Saturday, February 27, 2010

Summer days..


Simply Because:
I miss Cana tremendously.
It looks like Julia isn't wearing pants.
I love Snapple.
Katherine's hair is so blond, and it's down and curly.
Julia has Cana's scrapbook in her hand.
Beacon Hill is my second home.
It was 7 o'clock, and it was still bright out.
We all look really tan.
They are my best friends.
This was the summer that changed my life.

..I realized that I am going to be 17 the next time I see Cana, and that crushes me.

Friday, February 26, 2010

I mean, honestly..

I just saw a facebook page called "i feel bad for those kids that sit alone at lunch."

..If you really felt bad you would sit with them, not make a facebook page about it.

I smile every time I watch this..

http://www.youtube.com/watch?v=RvDDc5RB6FQ

I love their smiles when they flip over their signs.

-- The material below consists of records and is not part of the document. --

-- ==== Sys2Proof/Machine/Asm.lean ====
section
/-! DEFINITION. The assembler: one command a line (R46), the pseudo-instructions (R47), the `.word` directive. Details of
the text that R46 does not give are log 15. -/
namespace Sys2Proof.Machine

/-- R47. -/
inductive Pseudo where
  /-- Copy. -/
  | mov (rd rs : Reg)
  /-- Square root. -/
  | sqrt (rd rs : Reg)
  /-- `n`-fold squaring. -/
  | sqrn (rd rs : Reg) (n : Nat)
  /-- ZERO; needs `E[rs]` defined. -/
  | zero (rd rs : Reg)
  deriving DecidableEq, Repr

/-- R47: "An assembler expands each into one command". -/
def Pseudo.expand : Pseudo → Instr
  | .mov rd rs => .rot rd rs 0#8
  | .sqrt rd rs => .rot rd rs 1#8
  | .sqrn rd rs n => .rot rd rs (BitVec.ofNat 8 ((233 - n % 233) % 233))
  | .zero rd rs => .add rd rs rs

/-- One assembler line (R46). -/
inductive AsmLine where
  | instr (i : Instr)
  | pseudo (p : Pseudo)
  /-- `.word <value>`: "emits the 32-bit word `<value>` as it is, legal or not". -/
  | word (w : Word)
  deriving DecidableEq, Repr

/-- The word of a line. -/
def AsmLine.assemble : AsmLine → Word
  | .instr i => encode i
  | .pseudo p => encode p.expand
  | .word w => w

/-- What a line begins with (R46, R47). -/
inductive AsmOp where
  | nop | ld | st | clr | add | sqr | rot | trc | mul | pow | inv
  | mov | sqrt | sqrn | zero | word
  deriving DecidableEq, Repr

/-- Mnemonics in lower case, and the directive. -/
def asmNames : List (List Char × AsmOp) :=
  [(['n', 'o', 'p'], .nop), (['l', 'd'], .ld), (['s', 't'], .st), (['c', 'l', 'r'], .clr),
   (['a', 'd', 'd'], .add), (['s', 'q', 'r'], .sqr), (['r', 'o', 't'], .rot), (['t', 'r', 'c'], .trc),
   (['m', 'u', 'l'], .mul), (['p', 'o', 'w'], .pow), (['i', 'n', 'v'], .inv), (['m', 'o', 'v'], .mov),
   (['s', 'q', 'r', 't'], .sqrt), (['s', 'q', 'r', 'n'], .sqrn), (['z', 'e', 'r', 'o'], .zero),
   (['.', 'w', 'o', 'r', 'd'], .word)]

/-- R46: "The mnemonic comes first, in upper or lower case". -/
def asmOp (m : List Char) : Option AsmOp :=
  match asmNames.lookup m with
  | some op => some op
  | none => (asmNames.map fun p => (p.1.map Char.toUpper, p.2)).lookup m

/-- White space within a line: a space or a tab. -/
def isBlank (c : Char) : Bool := c = ' ' || c = '\t'

/-- A text without the white space around it. -/
def trim (l : List Char) : List Char := ((l.dropWhile isBlank).reverse.dropWhile isBlank).reverse

/-- The texts between commas. -/
def splitCommas : List Char → List (List Char)
  | [] => [[]]
  | c :: cs =>
    match splitCommas cs with
    | [] => [[c]]
    | w :: ws => if c = ',' then [] :: w :: ws else (c :: w) :: ws

/-- "Operands are separated by commas" (R46); a blank text has no operand. -/
def operands (l : List Char) : List (List Char) :=
  if trim l = [] then [] else (splitCommas l).map trim

/-- "A register is written `e0` .. `e7`" (R46). -/
def parseReg : List Char → Option Reg
  | ['e', '0'] => some 0
  | ['e', '1'] => some 1
  | ['e', '2'] => some 2
  | ['e', '3'] => some 3
  | ['e', '4'] => some 4
  | ['e', '5'] => some 5
  | ['e', '6'] => some 6
  | ['e', '7'] => some 7
  | _ => none

/-- A digit's value, below the base. -/
def digitValue (base : Nat) (c : Char) : Option Nat :=
  let v :=
    if '0' ≤ c ∧ c ≤ '9' then some (c.toNat - '0'.toNat)
    else if 'a' ≤ c ∧ c ≤ 'f' then some (c.toNat - 'a'.toNat + 10)
    else if 'A' ≤ c ∧ c ≤ 'F' then some (c.toNat - 'A'.toNat + 10)
    else none
  v.filter (· < base)

/-- A nonempty run of digits, most significant first. -/
def parseDigits (base : Nat) (l : List Char) : Option Nat :=
  if l = [] then none
  else l.foldl (fun acc c => acc.bind fun n => (digitValue base c).map fun d => n * base + d) (some 0)

/-- "An immediate is written in decimal or as `0x` hexadecimal" (R46), at most `max`. -/
def parseImm (max : Nat) (l : List Char) : Option Nat :=
  let v :=
    match l with
    | '0' :: 'x' :: ds => parseDigits 16 ds
    | ds => parseDigits 10 ds
  v.filter (· ≤ max)

/-- The line an operation and its operands make: "always the destination first, then the sources, then the immediate",
with `k` in 0..255 and `len` in 0..233 (R46). -/
def asmLine (op : AsmOp) (args : List (List Char)) : Option AsmLine :=
  match op, args with
  | .nop, [] => some (.instr .nop)
  | .clr, [] => some (.instr .clr)
  | .ld, [d] => do return .instr (.ld (← parseReg d))
  | .st, [a] => do return .instr (.st (← parseReg a))
  | .trc, [a] => do return .instr (.trc (← parseReg a))
  | .sqr, [d, a] => do return .instr (.sqr (← parseReg d) (← parseReg a))
  | .inv, [d, a] => do return .instr (.inv (← parseReg d) (← parseReg a))
  | .mov, [d, a] => do return .pseudo (.mov (← parseReg d) (← parseReg a))
  | .sqrt, [d, a] => do return .pseudo (.sqrt (← parseReg d) (← parseReg a))
  | .zero, [d, a] => do return .pseudo (.zero (← parseReg d) (← parseReg a))
  | .add, [d, a, b] => do return .instr (.add (← parseReg d) (← parseReg a) (← parseReg b))
  | .mul, [d, a, b] => do return .instr (.mul (← parseReg d) (← parseReg a) (← parseReg b))
  | .rot, [d, a, k] => do
    return .instr (.rot (← parseReg d) (← parseReg a) (BitVec.ofNat 8 (← parseImm 255 k)))
  | .sqrn, [d, a, n] => do
    return .pseudo (.sqrn (← parseReg d) (← parseReg a) (← parseDigits 10 n))
  | .pow, [d, a, b, n] => do
    return .instr (.pow (← parseReg d) (← parseReg a) (← parseReg b) (BitVec.ofNat 8 (← parseImm 233 n)))
  | .word, [v] => do return .word (BitVec.ofNat 32 (← parseImm (2 ^ 32 - 1) v))
  | _, _ => none

/-- What the assembler makes of one line of text. -/
inductive AsmResult where
  /-- Nothing but white space and a comment. -/
  | empty
  | line (l : AsmLine)
  /-- The line is rejected. -/
  | rejected
  deriving DecidableEq, Repr

/-- One line of text: "A comment starts with `;`" (R46). -/
def assembleText (text : List Char) : AsmResult :=
  let l := trim (text.takeWhile (· ≠ ';'))
  if l = [] then .empty
  else
    let parsed := do
      let op ← asmOp (l.takeWhile fun c => !isBlank c)
      asmLine op (operands (l.dropWhile fun c => !isBlank c))
    match parsed with
    | some x => .line x
    | none => .rejected

/-- A register as R46 writes it. -/
def regText (r : Reg) : List Char := ['e', Char.ofNat ('0'.toNat + r.val)]

/-- R46's line for a command, immediates in decimal. -/
def instrText : Instr → List Char
  | .nop => ['N', 'O', 'P']
  | .ld rd => ['L', 'D', ' '] ++ regText rd
  | .st rs1 => ['S', 'T', ' '] ++ regText rs1
  | .clr => ['C', 'L', 'R']
  | .add rd rs1 rs2 => ['A', 'D', 'D', ' '] ++ regText rd ++ [',', ' '] ++ regText rs1 ++ [',', ' '] ++ regText rs2
  | .sqr rd rs1 => ['S', 'Q', 'R', ' '] ++ regText rd ++ [',', ' '] ++ regText rs1
  | .rot rd rs1 k =>
    ['R', 'O', 'T', ' '] ++ regText rd ++ [',', ' '] ++ regText rs1 ++ [',', ' '] ++ Nat.toDigits 10 k.toNat
  | .trc rs1 => ['T', 'R', 'C', ' '] ++ regText rs1
  | .mul rd rs1 rs2 => ['M', 'U', 'L', ' '] ++ regText rd ++ [',', ' '] ++ regText rs1 ++ [',', ' '] ++ regText rs2
  | .pow rd rs1 rs2 len =>
    ['P', 'O', 'W', ' '] ++ regText rd ++ [',', ' '] ++ regText rs1 ++ [',', ' '] ++ regText rs2 ++ [',', ' '] ++
      Nat.toDigits 10 len.toNat
  | .inv rd rs1 => ['I', 'N', 'V', ' '] ++ regText rd ++ [',', ' '] ++ regText rs1

end Sys2Proof.Machine
end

Thursday, February 25, 2010

April 13

I can't even begin to explain my excitement. Katherine just purchased tickets for the Hillsong concert on April 13 in Boston. We're going..



Soccer

I've been playing soccer since I was 5. That will be 10 years of soccer in March. I've played in over 200 games, over 20 tournaments, and over 700 practices. It's something I can't live without. I couldn't imagine my life without it. When I step out on the field, everything else in my life no longer matters. It doesn't exist. All that is on my mind is the game about to begin. Your team is more than a team, it's a family. You need to know everyone. You have to have a connection with them. You could be the worst of enemies at school, but on the field, you're siblings. I can't even begin to explain the rush I get when the starting whistle blows and the forwards kick off the ball. You're on your toes, ready for anything that comes your way. And you give it every ounce of anything you have in your body. You give it your everything, your all. And nothing else matters.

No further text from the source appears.